Same here but since what I consider insanity is seeming to progress, I have been hallucinating Both my fursona and my Idol Icarus being around me. I hate what is happening to my life and I have no idea why it's happening.


----------



## PATROL (Nov 20, 2010)

A reflection of my personality. Nothing more.


----------



## SirRob (Nov 20, 2010)

jcfynx said:


> I bet you are just as cute and cuddly off the computer. :3c huggggs


wat





CrazedPorcupine said:


> Same here but since what I consider insanity is seeming to progress, I have been hallucinating Both my fursona and my Idol Icarus being around me. I hate what is happening to my life and I have no idea why it's happening.


wut





Jesie said:


> Next time some douche stabs you on your way to work or the dentist tells you your teeth are literally rotting from your head, You should just ignore it _don'tchaknow!_
> 
> OH YES, I WILL JUST IGNORE IT AND IT WILL ALL BE BETTER LOLOLOLOLOL
> 
> ...


wet

you are all insane


----------



## Vriska (Nov 20, 2010)

Not another one of these threads.. I really hate the den.

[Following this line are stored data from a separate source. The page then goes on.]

-- ==== Sys2Proof/Laws/Writes.lean ====
section
/-!
SUPPORT. The write operations: what they do to memory, that they keep its canonical form, and that no write touches a stream's
registers, a semaphore or a core.
-/

namespace Sys2Proof.Machine

/-! ## Registers are the same -/

theorem SameRegisters.refl (s : State) : SameRegisters s s := fun _ => ⟨rfl, rfl, rfl, rfl⟩

theorem SameRegisters.trans {s t u : State} (h : SameRegisters s t) (k : SameRegisters t u) : SameRegisters s u := fun g =>
  ⟨(k g).1.trans (h g).1, (k g).2.1.trans (h g).2.1, (k g).2.2.1.trans (h g).2.2.1, (k g).2.2.2.trans (h g).2.2.2⟩

theorem SameRegisters.of_slots {s t : State} (h : t.slots = s.slots) : SameRegisters s t := fun g => by
  simp [State.stream, State.slot, h]

/-! ## The parts of a write -/

@[simp] theorem logLine_mem (s : State) (l : Nat) : (logLine s l).mem = s.mem := by
  unfold logLine; dsimp only; split
  · rfl
  · split <;> rfl
@[simp] theorem logLine_slots (s : State) (l : Nat) : (logLine s l).slots = s.slots := by
  unfold logLine; dsimp only; split
  · rfl
  · split <;> rfl
@[simp] theorem logLine_cores (s : State) (l : Nat) : (logLine s l).cores = s.cores := by
  unfold logLine; dsimp only; split
  · rfl
  · split <;> rfl
@[simp] theorem logLines_mem (s : State) (ls : List Nat) : (logLines s ls).mem = s.mem := by
  induction ls generalizing s with
  | nil => rfl
  | cons l ls ih => simp [logLines, ih]
@[simp] theorem logLines_slots (s : State) (ls : List Nat) : (logLines s ls).slots = s.slots := by
  induction ls generalizing s with
  | nil => rfl
  | cons l ls ih => simp [logLines, ih]
@[simp] theorem logLines_cores (s : State) (ls : List Nat) : (logLines s ls).cores = s.cores := by
  induction ls generalizing s with
  | nil => rfl
  | cons l ls ih => simp [logLines, ih]

@[simp] theorem dirtySectors_mem (s : State) (us : List Nat) : (dirtySectors s us).mem = s.mem := rfl
@[simp] theorem dirtySectors_slots (s : State) (us : List Nat) : (dirtySectors s us).slots = s.slots := rfl
@[simp] theorem dirtySectors_cores (s : State) (us : List Nat) : (dirtySectors s us).cores = s.cores := rfl
@[simp] theorem healPoison_mem (s : State) (p : Piece) : (healPoison s p).mem = s.mem := rfl
@[simp] theorem healPoison_slots (s : State) (p : Piece) : (healPoison s p).slots = s.slots := rfl
@[simp] theorem healPoison_cores (s : State) (p : Piece) : (healPoison s p).cores = s.cores := rfl
@[simp] theorem recode_mem (s : State) (p : Piece) : (recode s p).mem = s.mem := by unfold recode; split <;> rfl
@[simp] theorem recode_slots (s : State) (p : Piece) : (recode s p).slots = s.slots := by unfold recode; split <;> rfl
@[simp] theorem recode_cores (s : State) (p : Piece) : (recode s p).cores = s.cores := by unfold recode; split <;> rfl
@[simp] theorem spreadPoison_mem (s : State) (p : Piece) : (spreadPoison s p).mem = s.mem := by
  unfold spreadPoison; dsimp only; split
  · rfl
  · split <;> rfl
@[simp] theorem spreadPoison_slots (s : State) (p : Piece) : (spreadPoison s p).slots = s.slots := by
  unfold spreadPoison; dsimp only; split
  · rfl
  · split <;> rfl
@[simp] theorem dirtyTarns_mem (s : State) (p : Piece) : (dirtyTarns s p).mem = s.mem := by unfold dirtyTarns; dsimp only; split <;> rfl
@[simp] theorem dirtyTarns_slots (s : State) (p : Piece) : (dirtyTarns s p).slots = s.slots := by unfold dirtyTarns; dsimp only; split <;> rfl
@[simp] theorem dirtyTarns_cores (s : State) (p : Piece) : (dirtyTarns s p).cores = s.cores := by unfold dirtyTarns; dsimp only; split <;> rfl
@[simp] theorem noteWriter_mem (s : State) (c : Option Nat) : (noteWriter s c).mem = s.mem := by cases c <;> rfl
@[simp] theorem noteWriter_slots (s : State) (c : Option Nat) : (noteWriter s c).slots = s.slots := by cases c <;> rfl
@[simp] theorem noteWriter_cores (s : State) (c : Option Nat) : (noteWriter s c).cores = s.cores := by cases c <;> rfl
/-! ### What reaches the L2 -/

/-- `t` is `s` but for the L2's lines, the ranges' accumulators, and what writing lines back does: the write-backs that wait or are lost,
and what is known of the sectors written. -/
def OnlyL2 (s t : State) : Prop :=
  ∃ l g a b o c d p m, t = { s with l2 := l, l2tags := g, rangeAcc := a, backs := b, lost := o, cxl := c, damage := d, poison := p, badLines := m }

theorem OnlyL2.refl (s : State) : OnlyL2 s s := ⟨_, _, _, _, _, _, _, _, _, rfl⟩
theorem OnlyL2.trans {s t u : State} (h : OnlyL2 s t) (k : OnlyL2 t u) : OnlyL2 s u := by
  obtain ⟨_, _, _, _, _, _, _, _, _, rfl⟩ := h; obtain ⟨_, _, _, _, _, _, _, _, _, rfl⟩ := k; exact ⟨_, _, _, _, _, _, _, _, _, rfl⟩
theorem OnlyL2.foldl {α : Type} (f : State → α → State) (h : ∀ s a, OnlyL2 s (f s a)) (as : List α) : ∀ s, OnlyL2 s (as.foldl f s) := by
  induction as with
  | nil => exact .refl
  | cons a as ih => exact fun s => (h s a).trans (ih _)

theorem OnlyL2.mem {s t : State} (h : OnlyL2 s t) : t.mem = s.mem := by obtain ⟨_, _, _, _, _, _, _, _, _, rfl⟩ := h; rfl
theorem OnlyL2.slots {s t : State} (h : OnlyL2 s t) : t.slots = s.slots := by obtain ⟨_, _, _, _, _, _, _, _, _, rfl⟩ := h; rfl
theorem OnlyL2.cores {s t : State} (h : OnlyL2 s t) : t.cores = s.cores := by obtain ⟨_, _, _, _, _, _, _, _, _, rfl⟩ := h; rfl

theorem cleanSectors_only (s : State) (p : Nat → Bool) : OnlyL2 s (cleanSectors s p) := ⟨_, s.l2tags, s.rangeAcc, _, _, _, _, _, s.badLines, rfl⟩

theorem evictLines_only (s : State) (ls : List Nat) : OnlyL2 s (evictLines s ls) :=
  OnlyL2.trans (cleanSectors_only s fun u => ls.contains (u / 4)) ⟨_, _, _, _, _, _, _, _, _, rfl⟩

theorem l2Lookup_only (s : State) (key line : Nat) (st : Bool) : OnlyL2 s (l2Lookup s key line st) :=
  OnlyL2.trans ⟨s.l2, _, _, s.backs, s.lost, s.cxl, s.damage, s.poison, s.badLines, rfl⟩ (evictLines_only _ _)

/-- An access changes nothing of the state but the L2. -/
theorem l2Use_only (s : State) (p : Piece) : OnlyL2 s (l2Use s p) := by
  unfold l2Use
  split
  · exact OnlyL2.foldl _ (fun s l => l2Lookup_only _ _ _ _) _ s
  · exact .refl s

theorem l2Uses_only (s : State) (ps : List Piece) : OnlyL2 s (l2Uses s ps) := OnlyL2.foldl _ l2Use_only ps s

/-- Nor do the reads of its walks. -/
theorem walked_only (s : State) (r : Req) (addr n : Nat) : OnlyL2 s (walked s r addr n) := by
  unfold walked
  split
  · exact .refl s
  · refine OnlyL2.foldl _ (fun s u => ?_) _ s
    dsimp only
    split
    · exact .refl s
    · exact OnlyL2.foldl _ (fun s a => l2Use_only s _) _ s

theorem readUses_only (s : State) (r : Req) (addr n : Nat) (ps : List Piece) : OnlyL2 s (readUses s r addr n ps) :=
  (walked_only s r addr n).trans (l2Uses_only _ _)

theorem readied_only (s : State) (r : Req) (addr : Word) (n : Nat) : OnlyL2 s (readied s r addr n) := by
  unfold readied
  split
  · exact .refl s
  · exact readUses_only _ _ _ _ _

@[simp] theorem l2Use_mem (s : State) (p : Piece) : (l2Use s p).mem = s.mem := (l2Use_only s p).mem
@[simp] theorem l2Use_slots (s : State) (p : Piece) : (l2Use s p).slots = s.slots := (l2Use_only s p).slots
@[simp] theorem l2Use_cores (s : State) (p : Piece) : (l2Use s p).cores = s.cores := (l2Use_only s p).cores
@[simp] theorem l2Uses_mem (s : State) (ps : List Piece) : (l2Uses s ps).mem = s.mem := (l2Uses_only s ps).mem
@[simp] theorem l2Uses_slots (s : State) (ps : List Piece) : (l2Uses s ps).slots = s.slots := (l2Uses_only s ps).slots
@[simp] theorem l2Uses_cores (s : State) (ps : List Piece) : (l2Uses s ps).cores = s.cores := (l2Uses_only s ps).cores

@[simp] theorem walked_mem (s : State) (r : Req) (a n : Nat) : (walked s r a n).mem = s.mem := (walked_only s r a n).mem
@[simp] theorem walked_slots (s : State) (r : Req) (a n : Nat) : (walked s r a n).slots = s.slots := (walked_only s r a n).slots
@[simp] theorem walked_cores (s : State) (r : Req) (a n : Nat) : (walked s r a n).cores = s.cores := (walked_only s r a n).cores
@[simp] theorem readied_mem (s : State) (r : Req) (a : Word) (n : Nat) : (readied s r a n).mem = s.mem := (readied_only s r a n).mem
@[simp] theorem readied_slots (s : State) (r : Req) (a : Word) (n : Nat) : (readied s r a n).slots = s.slots := (readied_only s r a n).slots
@[simp] theorem readied_cores (s : State) (r : Req) (a : Word) (n : Nat) : (readied s r a n).cores = s.cores := (readied_only s r a n).cores

@[simp] theorem breakLines_mem (s : State) (g : Option Agent) (ls : List Nat) : (breakLines s g ls).mem = s.mem := rfl
@[simp] theorem breakLines_cores (s : State) (g : Option Agent) (ls : List Nat) : (breakLines s g ls).cores = s.cores := rfl

/-- A write may mark a stream's monitor as written, and changes nothing else of a slot. -/
theorem breakLines_registers (s : State) (me : Option Agent) (ls : List Nat) : SameRegisters s (breakLines s me ls) := by
  intro g
  have hit (t : Stream) (w : Stream) (h : w = t ∨ ∃ m, w = { t with monitor := m }) : w.x = t.x ∧ w.p = t.p ∧ w.lc = t.lc ∧ w.pc = t.pc := by
    rcases h with h | ⟨m, h⟩ <;> subst h <;> exact ⟨rfl, rfl, rfl, rfl⟩
  simp only [State.stream, State.slot, sget, breakLines, sfind_map]
  cases h : sfind s.slots g.slot with
  | none => exact ⟨rfl, rfl, rfl, rfl⟩
  | some t =>
    apply hit
    cases k : g.st <;> simp only [Option.map, Option.getD, Slot.stream] <;> split <;>
      first
      | exact .inl rfl
      | (split <;> exact .inr ⟨_, rfl⟩)

theorem breakLines_sem (s : State) (me : Option Agent) (ls : List Nat) (n : Nat) : ((breakLines s me ls).slot n).sem = (s.slot n).sem := by
  simp only [State.slot, sget, breakLines, sfind_map]
  cases sfind s.slots n <;> rfl

/-! ## A write of one piece -/

/-- What a write of one piece does to memory: nothing where it is dropped, else its bytes stand at its key. -/
theorem writePiece_mem (s : State) (r : Req) (p : Piece) (bs : List Byte) :
    (writePiece s r p bs).mem = s.mem ∨ (writePiece s r p bs).mem = writeBytes s.mem p.key (bs.take p.len) := by
  unfold writePiece
  split
  · exact .inl rfl
  · split
    · exact .inl rfl
    · refine .inr ?_
      dsimp only
      rw [breakLines_mem, noteWriter_mem, dirtyTarns_mem, recode_mem, healPoison_mem]
      split <;> split <;> simp

/-- A write outside a CXL range lands. -/
theorem writePiece_mem_of (s : State) (r : Req) (p : Piece) (bs : List Byte) (h : isCxl p.key = false) :
    (writePiece s r p bs).mem = if p.len = 0 then s.mem else writeBytes s.mem p.key (bs.take p.len) := by
  unfold writePiece
  by_cases z : p.len = 0
  · simp [z]
  · simp only [z, if_false, h, Bool.false_eq_true, false_and]
    rw [breakLines_mem, noteWriter_mem, dirtyTarns_mem, recode_mem, healPoison_mem]
    split <;> split <;> simp

theorem writePiece_wf (s : State) (r : Req) (p : Piece) (bs : List Byte) (h : Memory.wf s.mem = true) : Memory.wf (writePiece s r p bs).mem = true := by
  rcases writePiece_mem s r p bs with e | e <;> rw [e]
  · exact h
  · exact writeBytes_wf _ _ _ h

theorem writePiece_registers (s : State) (r : Req) (p : Piece) (bs : List Byte) : SameRegisters s (writePiece s r p bs) := by
  unfold writePiece
  split
  · exact .refl s
  · split
    · exact .of_slots rfl
    · dsimp only
      refine .trans (.trans (.of_slots ?_) (breakLines_registers _ r.me (unitsOf 128 p.key p.len))) (.of_slots rfl)
      rw [noteWriter_slots, dirtyTarns_slots, recode_slots, healPoison_slots]
      split <;> split <;> simp

@[simp] theorem writePiece_cores (s : State) (r : Req) (p : Piece) (bs : List Byte) : (writePiece s r p bs).cores = s.cores := by
  unfold writePiece
  split
  · rfl
  · split
    · rfl
    · dsimp only
      rw [breakLines_cores, noteWriter_cores, dirtyTarns_cores, recode_cores, healPoison_cores]
      split <;> split <;> simp

/-- A byte outside a piece is not changed by its write. -/
theorem writePiece_other (s : State) (r : Req) (p : Piece) (bs : List Byte) (k : Nat) (h : Memory.wf s.mem = true) (o : k < p.key ∨ p.key + p.len ≤ k) :
    SameByte s (writePiece s r p bs) k := by
  rcases writePiece_mem s r p bs with e | e <;> simp only [SameByte, e]
  have l : (bs.take p.len).length ≤ p.len := by rw [List.length_take]; omega
  exact memRead_writeBytes_other _ _ _ _ (by omega) h

/-! ## A write of several pieces -/

theorem writePieces_wf (s : State) (r : Req) (ps : List Piece) (bs : List Byte) (h : Memory.wf s.mem = true) :
    Memory.wf (writePieces s r ps bs).mem = true := by
  induction ps generalizing s bs with
  | nil => exact h
  | cons p ps ih => exact ih _ _ (writePiece_wf s r p bs h)

theorem writePieces_registers (s : State) (r : Req) (ps : List Piece) (bs : List Byte) : SameRegisters s (writePieces s r ps bs) := by
  induction ps generalizing s bs with
  | nil => exact .refl s
  | cons p ps ih => exact (writePiece_registers s r p bs).trans (ih _ _)

@[simp] theorem writePieces_cores (s : State) (r : Req) (ps : List Piece) (bs : List Byte) : (writePieces s r ps bs).cores = s.cores := by
  induction ps generalizing s bs with
  | nil => rfl
  | cons p ps ih => rw [writePieces, ih, writePiece_cores]

/-- A byte outside every piece of an access is not changed by its write. -/
theorem writePieces_other (s : State) (r : Req) (ps : List Piece) (bs : List Byte) (k : Nat) (h : Memory.wf s.mem = true) (o : ¬InPieces ps k) :
    SameByte s (writePieces s r ps bs) k := by
  induction ps generalizing s bs with
  | nil => rfl
  | cons p ps ih =>
    have a : k < p.key ∨ p.key + p.len ≤ k := by
      by_cases h : k < p.key
      · exact .inl h
      · exact .inr (Nat.le_of_not_lt fun g => o ⟨p, List.mem_cons_self, by omega, g⟩)
    have b : ¬InPieces ps k := fun ⟨q, m, c⟩ => o ⟨q, List.mem_cons_of_mem _ m, c⟩
    exact (ih _ _ (writePiece_wf s r p bs h) b).trans (writePiece_other s r p bs k h a)

/-! ## Whole writes -/

/-- What a whole write can do: it is the write of its pieces, or its first fault. -/
theorem storeAll_cases (s t : State) (r : Req) (a : Word) (bs : List Byte) (h : storeAll s r a bs = .ok t) :
    ∃ ps, resolve s r .w a a bs.length = .ok ps ∧ t = writePieces (walked s r a.toNat bs.length) r ps bs := by
  unfold storeAll at h
  split at h
  · cases h
  · rename_i ps e; cases h; exact ⟨ps, e, rfl⟩

theorem storeAll_wf (s t : State) (r : Req) (a : Word) (bs : List Byte) (h : storeAll s r a bs = .ok t) (w : Memory.wf s.mem = true) :
    Memory.wf t.mem = true := by
  obtain ⟨ps, -, rfl⟩ := storeAll_cases s t r a bs h
  exact writePieces_wf _ r ps bs (by simpa using w)

theorem storeAll_registers (s t : State) (r : Req) (a : Word) (bs : List Byte) (h : storeAll s r a bs = .ok t) : SameRegisters s t := by
  obtain ⟨ps, -, rfl⟩ := storeAll_cases s t r a bs h
  exact (SameRegisters.of_slots (walked_slots ..)).trans (writePieces_registers _ r ps bs)

/-- What a write that is not answered can do: perform, make its turn wait, or be dropped. -/
theorem storeLater_cases (s : State) (r : Req) (a : Word) (bs : List Byte) :
    storeLater s r a bs = s ∨ storeLater s r a bs = s.stall ∨ storeAll s r a bs = .ok (storeLater s r a bs) := by
  unfold storeLater
  split
  · rename_i e; exact .inr (.inr e)
  · split
    · exact .inr (.inl rfl)
    · exact .inl rfl

theorem storeLater_wf (s : State) (r : Req) (a : Word) (bs : List Byte) (w : Memory.wf s.mem = true) : Memory.wf (storeLater s r a bs).mem = true := by
  rcases storeLater_cases s r a bs with e | e | e
  · rw [e]; exact w
  · rw [e]; exact w
  · exact storeAll_wf s _ r a bs e w

theorem storeLater_registers (s : State) (r : Req) (a : Word) (bs : List Byte) : SameRegisters s (storeLater s r a bs) := by
  rcases storeLater_cases s r a bs with e | e | e
  · rw [e]; exact .refl s
  · rw [e]; exact .of_slots rfl
  · exact storeAll_registers s _ r a bs e

@[simp] theorem storeLater_cores (s : State) (r : Req) (a : Word) (bs : List Byte) : (storeLater s r a bs).cores = s.cores := by
  rcases storeLater_cases s r a bs with e | e | e
  · rw [e]
  · rw [e]; rfl
  · obtain ⟨ps, -, e⟩ := storeAll_cases s _ r a bs e; rw [e]; simp

end Sys2Proof.Machine
end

-insert generic answer here-


----------



## Iudicium_86 (Nov 27, 2010)

New here, so wasn't here when others were made. So I don't care, other than seeing 'not another one' being repeated more than any actual answers.

Anyways, one time while drinking with a friend, I actually let myself open up about things which I'm normally a very reserved person "In a bubble" [so he says] and don't let people in.
After becoming talkative from intoxication I began spilling the beans on my fursona. He knows I'm furry, and so is he actually, but I just never talked about my fursona on a personal level.
I gave a whole private view and connection with him [Iudicium] that It's my own idealized self. A 'perfect' projection of what I aspire to be. NOT a real life furry mind you (I'm not crazy lol), just someone who's confident & secure, assertive without aggressiveness, proud, noble, successful, and looked up to by others. He's my own role-model that I'm still young and progressing towards in my life to becoming.

So there ya' go :3


----------